If, however, the future average earnings were estimated not at $7,500, 000 but at $16,500,000 per year, the same multiplier as before, 25, would produce a capitalization of $412,500,000. The difference between the capitalizations based on two different estimates of earnings would be $225, 000,000. This amount would be the measure of the old junior securities saved by the higher estimate of earnings but destroyed as valueless by the lower estimate. In many reorganizations older methods of valuation are given some, usually minor, weight, e.g., book figures on which the Interstate Commerce Commission approved the issue of securities, reproduction cost less depreciation, etc., etc.
When the District Court in 1943 approved the destruction of junior Seaboard securities, it did so by accepting the estimate of $7,500,000 as the future annual earnings of the road. Since that estimate was made and judicially decreed the average annual earnings for almost a decade have been $16,500,000. (The figures of earnings for 1943-1951 are reported earnings; real earnings may be higher, even though accounting technique may not wholly reflect them. The figures here given for estimated and actual earnings are in round sums.)
On such a showing what amount of the old Seaboard securities were unjustly destroyed? This might be computed by indulging in a new estimate, comparing it with the $7,500,000 estimate and multiplying the difference by the multiplier of 25. Or the computation can be based on the earnings in fact made since the original estimate. On the latter basis we find that at least $81,000,000 of old Seaboard securities were destroyed on an invalidated guess. All valuations based on estimates of future earnings are bound to be guesses in the sense of reaching into the future. That is a reason against, not for, turning guesswork into dogma and a reason for correcting bad guesses as much as is reasonably practical by hindsight. In view of the impressive demonstration afforded by the Seaboard as to the frailty of pretentious guessing which causes ruthless, however unintended, destruction of property, perhaps District Courts should today be far more reluctant to sanction destruction of massive proportions of securities on the basis of such illusory estimates.

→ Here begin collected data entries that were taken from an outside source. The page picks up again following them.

/-! ### Named operations -/

/-- Settles O49: a named operation is `exec` of the command it expands to, one equation per operation. -/
theorem namedOperationsAreSingleCommands : Obligations.NamedOperationsAreSingleCommands := fun _ _ _ _ _ =>
  ⟨rfl, rfl, rfl, rfl, rfl, rfl, rfl, rfl, rfl, rfl, rfl, rfl, rfl, rfl, rfl, rfl, rfl⟩

/-! ### A query's request -/

theorem fitsPayload_nil {c : Cfg} (hc : c.wf) : fitsPayload c [] := (by decide : 5 ≤ 12).trans hc.1

/-- With its request accepted a query is the wait that follows (R134). -/
theorem query_eq_queryLoop {k : QueryKind} {s : State} (hc : s.cfg.wf) (hwrite : s.env.nextWrite = .ok) :
    query k s = queryLoop k s.env.waitTurns (s.wrote (frame s.cfg (requestOpcode s.cfg k) [])) := by
  rw [query, sendFrame_ok (fitsPayload_nil hc) hwrite]
  rfl

/-- Settles O53: `SendFrame` fails and the wait is not begun. -/
theorem queryWithoutARequestPollsNothing : Obligations.QueryWithoutARequestPollsNothing := by
  intro s k n hc hwrite
  rw [query, sendFrame_fail (fitsPayload_nil hc) hwrite]
  rfl

/-! ### A query's wait

An iteration leaves the block and the trace as the poll of its bytes leaves them, the transport with the late bytes and the
rest of the script. -/

/-- `m` with the transport holding `rx` and the script of a wait going on with `turns`. -/
def State.awaiting (m : State) (rx : List Byte) (turns : List WaitTurn) : State :=
  { m with env := { m.env with rx := rx, waitTurns := turns } }

@[simp] theorem awaiting_status (m : State) (rx : List Byte) (turns : List WaitTurn) :
    (m.awaiting rx turns).status = m.status := rfl
@[simp] theorem awaiting_env_tx (m : State) (rx : List Byte) (turns : List WaitTurn) :
    (m.awaiting rx turns).env.tx = m.env.tx := rfl
@[simp] theorem awaiting_env_replies (m : State) (rx : List Byte) (turns : List WaitTurn) :
    (m.awaiting rx turns).env.replies = m.env.replies := rfl

/-- What a query returns when its wait is over (R134, R135). -/
def queryAnswer (x : Status) (k : QueryKind) : QueryResult := if x.flag k then queryValue x k else .unavailable

/-- One iteration of the wait, in terms of the bytes it polls. -/
theorem queryLoop_cons_eq (k : QueryKind) (rest : List WaitTurn) {turn : WaitTurn} {s m : State}
    (hpoll : pollBytes (s.env.rx ++ turn.arrivals) s = .next m) :
    queryLoop k (turn :: rest) s = endTurn k turn.elapsed (queryLoop k rest) (m.awaiting turn.late rest) := by
  obtain ⟨evs, henv, hpoll'⟩ := pollBytes_uniform _ { (beginTurn turn rest s).env with rx := [] } hpoll
  rw [queryLoop, pollTransport]
  refine (congrArg (andThen · _) hpoll').trans ?_
  rw [State.awaiting, henv]
  rfl

/-- The iteration past the script's end (assumption 5). -/
theorem queryLoop_nil_eq (k : QueryKind) {s m : State} (hpoll : pollBytes s.env.rx s = .next m) :
    queryLoop k [] s = .next (finishQuery k (queryAnswer m.status k) (m.awaiting [] s.env.waitTurns)) := by
  obtain ⟨evs, henv, hpoll'⟩ := pollBytes_uniform _ { s.env with rx := [] } hpoll
  rw [queryLoop, pollTransport]
  refine (congrArg (andThen · _) hpoll').trans ?_
  rw [State.awaiting, henv]
  rfl

section

variable {k : QueryKind} {elapsed : Bool} {goOn : State → Host.Outcome State Fault Refusal} {s : State}

theorem endTurn_of_flag (h : s.status.flag k = true) :
    endTurn k elapsed goOn s = .next (finishQuery k (queryValue s.status k) s) := if_pos h

theorem endTurn_of_elapsed (h : s.status.flag k = false) (he : elapsed = true) :
    endTurn k elapsed goOn s = .next (finishQuery k .unavailable s) := by simp [endTurn, h, he]

theorem endTurn_of_not_elapsed (h : s.status.flag k = false) (he : elapsed = false) :
    endTurn k elapsed goOn s = goOn s := by simp [endTurn, h, he]

end

/-- In the invariant a poll goes on, within the invariant (R100). -/
theorem pollBytes_answers (bs : List Byte) : ∀ {s : State}, s.Inv → ∃ m, pollBytes bs s = .next m ∧ m.Inv := by
  induction bs with
  | nil => intro s h; exact ⟨s, rfl, h⟩
  | cons b bs ih =>
    intro s h
    obtain ⟨u, hstep, _⟩ := rxStepIsTotalOnTheInvariant s b h.1 h.2.1
    obtain ⟨m, hpoll, hm⟩ := ih (rxStep_keeps_inv h hstep)
    exact ⟨m, by rw [pollBytes_cons, hstep, andThen_next, hpoll], hm⟩

/-- A poll sends nothing and returns nothing to the host. -/
theorem pollBytes_outputs {bs : List Byte} {s m : State} (h : pollBytes bs s = .next m) :
    m.env.tx = s.env.tx ∧ m.env.replies = s.env.replies := by
  obtain ⟨_, evs, henv⟩ := pollBytes_frame bs h
  rw [henv]
  exact ⟨rfl, rfl⟩

/-- The wait ends, sends nothing and answers from the flag as it then is (R134, R154). -/
theorem queryLoop_answers (k : QueryKind) (turns : List WaitTurn) : ∀ {s : State}, s.Inv →
    ∃ t, queryLoop k turns s = .next t ∧ t.env.tx = s.env.tx ∧
      t.env.replies = s.env.replies ++ [.query k (queryAnswer t.status k)] := by
  induction turns with
  | nil =>
    intro s h
    obtain ⟨m, hpoll, _⟩ := pollBytes_answers s.env.rx h
    obtain ⟨htx, hreplies⟩ := pollBytes_outputs hpoll
    exact ⟨_, queryLoop_nil_eq k hpoll, htx, by simp [hreplies]⟩
  | cons turn rest ih =>
    intro s h
    obtain ⟨m, hpoll, hm⟩ := pollBytes_answers (s.env.rx ++ turn.arrivals) h
    obtain ⟨htx, hreplies⟩ := pollBytes_outputs hpoll
    rw [queryLoop_cons_eq k rest hpoll, ← htx, ← hreplies]
    cases hflag : m.status.flag k with
    | true => exact ⟨_, endTurn_of_flag hflag, rfl, by simp [queryAnswer, hflag]⟩
    | false =>
      cases he : turn.elapsed with
      | true => exact ⟨_, endTurn_of_elapsed hflag rfl, rfl, by simp [queryAnswer, hflag]⟩
      | false =>
        rw [endTurn_of_not_elapsed (s := m.awaiting turn.late rest) hflag rfl]
        exact ih hm

/-- A query whose request was sent ends, with nothing else on the wire. -/
theorem query_answers (k : QueryKind) {s : State} (h : s.Inv) (hwrite : s.env.nextWrite = .ok) :
    ∃ t, query k s = .next t ∧ t.env.tx = s.env.tx ++ frame s.cfg (requestOpcode s.cfg k) [] ∧
      t.env.replies = s.env.replies ++ [.query k (queryAnswer t.status k)] := by
  rw [query_eq_queryLoop h.1 hwrite]
  exact queryLoop_answers k _ (s := s.wrote _) h

/-- Settles O51: the three kinds of one statement, the request's frame and the answer written out. -/
theorem queryEndsAndAnswersFromItsFlag : Obligations.QueryEndsAndAnswersFromItsFlag := fun _ h hwrite =>
  ⟨query_answers .version h hwrite, query_answers .sysInfo h hwrite, query_answers .status h hwrite⟩

/-- The wait of a query whose request was sent, the first iteration in terms of what it polls from where the query began:
sending the request wrote nothing a poll looks at. -/
theorem query_firstTurn {k : QueryKind} {turn : WaitTurn} {rest : List WaitTurn} {s m : State} (hc : s.cfg.wf)
    (hwrite : s.env.nextWrite = .ok) (hturns : s.env.waitTurns = turn :: rest)
    (hpoll : pollBytes (s.env.rx ++ turn.arrivals) s = .next m) :
    ∃ w, query k s = endTurn k turn.elapsed (queryLoop k rest) w ∧ SameBlock m w ∧ w.env.rx = turn.late ∧
      w.env.waitTurns = rest ∧ w.env.replies = s.env.replies := by
  obtain ⟨evs, _, hpoll'⟩ := pollBytes_uniform _ (s.wrote (frame s.cfg (requestOpcode s.cfg k) [])).env hpoll
  rw [query_eq_queryLoop hc hwrite, hturns]
  exact ⟨_, queryLoop_cons_eq k rest (s := s.wrote _) hpoll', ⟨rfl, rfl, rfl⟩, rfl, rfl, rfl⟩

/-- The same query made where a wait stands is that wait: another request writes nothing the wait looks at. -/
theorem query_of_queryLoop {k : QueryKind} {s w t : State} (hc : s.cfg.wf) (hwrite : s.env.nextWrite = .ok)
    (hblock : SameBlock w s) (hrx : w.env.rx = s.env.rx) (hreplies : w.env.replies = s.env.replies)
    (hturns : w.env.waitTurns = s.env.waitTurns) (hend : queryLoop k s.env.waitTurns w = .next t)
    (htx : t.env.tx = s.env.tx ++ frame s.cfg (requestOpcode s.cfg k) []) :
    ∃ u, query k s = .next u ∧ SameBlock u t ∧ t.env.rx = u.env.rx ∧ t.env.waitTurns = u.env.waitTurns ∧
      t.env.replies = u.env.replies ∧ t.env.tx = u.env.tx := by
  obtain ⟨u, hu, htu, hrx', hreplies', hturns', htx'⟩ :=
    queryLoop_congr k s.env.waitTurns (s' := s.wrote (frame s.cfg (requestOpcode s.cfg k) [])) hblock hrx.symm
      hreplies.symm hturns.symm hend
  exact ⟨u, (query_eq_queryLoop hc hwrite).trans hu, sameBlock_symm htu, hrx'.symm, hturns'.symm, hreplies'.symm,
    htx.trans htx'.symm⟩

/-- Settles O52: the first iteration ends in one of three ways; when it goes on, the wait does from there what it does after
another request, which writes nothing the wait looks at. -/
theorem queryIterationTestsTheFlagThenTheBound : Obligations.QueryIterationTestsTheFlagThenTheBound := by
  intro s k turn rest h hwrite hturns
  obtain ⟨m, hpoll, hm⟩ := pollBytes_answers (s.env.rx ++ turn.arrivals) h
  obtain ⟨hcfg, _⟩ := pollBytes_frame _ hpoll
  obtain ⟨t, ht, htx, _⟩ := query_answers k h hwrite
  obtain ⟨w, hw, hblock, hrx, hrest, hreplies⟩ := query_firstTurn (k := k) h.1 hwrite hturns hpoll
  have hend := hw.symm.trans ht
  have hstatus : w.status = m.status := hblock.2.2
  refine ⟨m, t, hpoll, ht, fun hflag => ?_, fun hflag he => ?_, fun hflag he => ?_⟩ <;> rw [← hstatus] at hflag
  · rw [endTurn_of_flag hflag] at hend
    cases hend
    exact ⟨hblock, hrx, hrest, by simp [hreplies, hstatus]⟩
  · rw [endTurn_of_elapsed hflag he] at hend
    cases hend
    exact ⟨hblock, hrx, hrest, by simp [hreplies]⟩
  · rw [endTurn_of_not_elapsed hflag he] at hend
    exact query_of_queryLoop hm.1 hwrite (sameBlock_symm hblock) hrx hreplies hrest hend (hcfg ▸ htx)

theorem flag_of_flagsKept {x y : Status} (h : FlagsKept x y) {k : QueryKind} (hx : x.flag k = true) :
    y.flag k = true := by
  cases k with
  | version => exact h.versionRcvd hx
  | sysInfo => exact h.sysinfoRcvd hx
  | status => exact h.statusRcvd hx

/-- With the flag set the wait is one iteration, whatever arrives: no received byte clears the flag (R135, R157). -/
theorem queryLoop_sticky {k : QueryKind} {s : State} (h : s.Inv) (hflag : s.status.flag k = true) :
    ∃ t, queryLoop k s.env.waitTurns s = .next t ∧ t.env.waitTurns = s.env.waitTurns.tail ∧
      t.env.replies = s.env.replies ++ [.query k (queryValue t.status k)] := by
  cases hturns : s.env.waitTurns with
  | nil =>
    obtain ⟨m, hpoll, _⟩ := pollBytes_answers s.env.rx h
    have hreplies := (pollBytes_outputs hpoll).2
    have hflag' : m.status.flag k = true := flag_of_flagsKept (pollBytes_flagsKept _ hpoll) hflag
    exact ⟨_, queryLoop_nil_eq k hpoll, hturns, by simp [hreplies, queryAnswer, hflag']⟩
  | cons turn rest =>
    obtain ⟨m, hpoll, _⟩ := pollBytes_answers (s.env.rx ++ turn.arrivals) h
    have hreplies := (pollBytes_outputs hpoll).2
    have hflag' : (m.awaiting turn.late rest).status.flag k = true :=
      flag_of_flagsKept (pollBytes_flagsKept _ hpoll) hflag
    exact ⟨_, (queryLoop_cons_eq k rest hpoll).trans (endTurn_of_flag hflag'), rfl, by simp [hreplies]⟩

/-- Settles O54: sending the request leaves the flag, the script and the values returned as they were. -/
theorem stickyFlagAnswersAfterOnePoll : Obligations.StickyFlagAnswersAfterOnePoll := by
  intro s k h hwrite hflag
  rw [query_eq_queryLoop h.1 hwrite]
  exact queryLoop_sticky (s := s.wrote _) h hflag

/-! ### A silent transport -/

/-- With the flag clear and nothing delivered, the wait ends with `unavailable` and nothing else changed (R136, R143). -/
theorem queryLoop_silent {k : QueryKind} (turns : List WaitTurn) : ∀ {s : State}, s.status.flag k = false →
    s.env.rx = [] → (∀ turn ∈ turns, turn.arrivals = [] ∧ turn.late = []) →
    ∃ rest, queryLoop k turns s = .next (finishQuery k .unavailable (s.awaiting [] rest)) := by
  induction turns with
  | nil =>
    intro s hflag hrx _
    have hpoll : pollBytes s.env.rx s = .next s := by rw [hrx]; rfl
    refine ⟨s.env.waitTurns, ?_⟩
    rw [queryLoop_nil_eq k hpoll]
    simp [queryAnswer, hflag]
  | cons turn rest ih =>
    intro s hflag hrx hsilent
    obtain ⟨⟨harrivals, hlate⟩, hrest⟩ := List.forall_mem_cons.mp hsilent
    have hpoll : pollBytes (s.env.rx ++ turn.arrivals) s = .next s := by rw [hrx, harrivals]; rfl
    rw [queryLoop_cons_eq k rest hpoll, hlate]
    cases he : turn.elapsed with
    | true => exact ⟨rest, endTurn_of_elapsed hflag rfl⟩
    | false =>
      rw [endTurn_of_not_elapsed (s := s.awaiting [] rest) hflag rfl]
      exact ih (s := s.awaiting [] rest) hflag rfl hrest

/-- Settles O55: no iteration receives a byte, so each leaves the flag clear and the last one answers. -/
theorem silentTransportTimesTheQueryOut : Obligations.SilentTransportTimesTheQueryOut := by
  intro s k hc hwrite hflag hrx hsilent
  obtain ⟨rest, hend⟩ := queryLoop_silent s.env.waitTurns (s := s.wrote (frame s.cfg (requestOpcode s.cfg k) []))
    hflag hrx hsilent
  refine ⟨_, (query_eq_queryLoop hc hwrite).trans hend, ⟨rfl, rfl, rfl⟩, rfl, ?_⟩
  exact List.append_assoc ..

end Sys2Proof.Machine

/-! PROOFS of the family 60_exceptions: what one `RxStep` records, and that every operation returns. The first follows the
rows of the transition table down to what a response records; the second goes operation by operation. -/

namespace Sys2Proof.Machine

/-! ### What one `RxStep` records -/

/-- The events of one outcome (R146): nothing, a drop, or what one dispatch records under configuration `c`. -/
inductive OneOutcome (c : Cfg) : List Event → Prop where
  | nothing : OneOutcome c []
  | dropped (cause : Malformation) : OneOutcome c [.dropped cause]
  | dispatched (op : Byte) (p : List Byte) : OneOutcome c [.dispatched op p]
  | ignored (op : Byte) : OneOutcome c [.ignored op]
  | lenError (op : Byte) : OneOutcome c [.lenError op]
  | oddStatus (p : List Byte) : OneOutcome c [.lenError c.opRspStatus, .dispatched c.opRspStatus p]

/-- The environment of `t` is that of `s` with one outcome recorded. -/
def RecordsOneOutcome (s t : State) : Prop :=
  ∃ evs, t.env = { s.env with trace := s.env.trace ++ evs } ∧ OneOutcome s.cfg evs

theorem recordsOneOutcome_of_env_eq {s t : State} (h : t.env = s.env) : RecordsOneOutcome s t :=
  ⟨[], by simp [h], .nothing⟩

theorem raiseMalformed_recordsOneOutcome (cause : Malformation) (s : State) :
    RecordsOneOutcome s (raiseMalformed cause s) :=
  ⟨[.dropped cause], rfl, .dropped cause⟩

/-- A response records its dispatch, or the length error that discards it; an odd status payload records both (R106 to
R110, R112). -/
theorem exec_response_recordsOneOutcome {i : Instr} {s t : State} (hi : i.direction = .response)
    (h : exec i s = .next t) : RecordsOneOutcome s t := by
  cases i with
  | rspVersionString p => cases h; exact ⟨_, rfl, .dispatched _ p⟩
  | rspSystemInfo p =>
    match p with
    | [] | [_] | [_, _] => cases h; exact ⟨_, rfl, .lenError _⟩
    | _ :: _ :: _ :: _ => cases h; exact ⟨_, rfl, .dispatched ..⟩
  | rspTrackReport p =>
    match p with
    | [] | [_] | [_, _] | [_, _, _] => cases h; exact ⟨_, rfl, .lenError _⟩
    | t0 :: t1 :: v :: x :: rest =>
      by_cases hv : s.cfg.numVoices ≤ v.toNat
      · rw [exec_rspTrackReport_of_le t0 t1 x rest hv] at h; cases h; exact ⟨_, rfl, .dispatched ..⟩
      · rw [exec_rspTrackReport_of_lt t0 t1 x rest hv] at h; cases h; exact ⟨_, rfl, .dispatched ..⟩
  | rspStatus p =>
    by_cases hp : p.length % 2 = 1
    · rw [exec_rspStatus_odd s hp] at h; cases h; exact ⟨_, rfl, .oddStatus p⟩
    · rw [exec_rspStatus_even s hp] at h; cases h; exact ⟨_, rfl, .dispatched _ p⟩
  | _ => cases hi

For what the Seaboard situation proves is not the mischance of a mere guess. It calls into question the whole process of dealing with this problem. The estimates that have been so vastly negatived by the event were the product of four years of intensive study by a Special Master, qualified as a specialist in railroad affairs, with special knowledge of the Seaboard, estimates confirmed by a vast
judicial apparatus. And the Seaboard is not an isolated case. In other railroad cases postprediction earnings over a substantial period are far above the estimates on which extinction was decreed against junior securities. Indeed, the records of these railroad reorganizations at the hands of the Interstate Commerce Commission and special masters, and courts have inevitably aroused deep scepticism as to expertise in this field, or, at least, as to reliance in decreeing drastic forfeitures on the basis of it. It is not to be wondered that both the Executive and the Congress have recorded dissatisfaction with the heavy incidence of forfeiture decreed by courts, not by virtue of specific authorization but as a matter of judicial administration.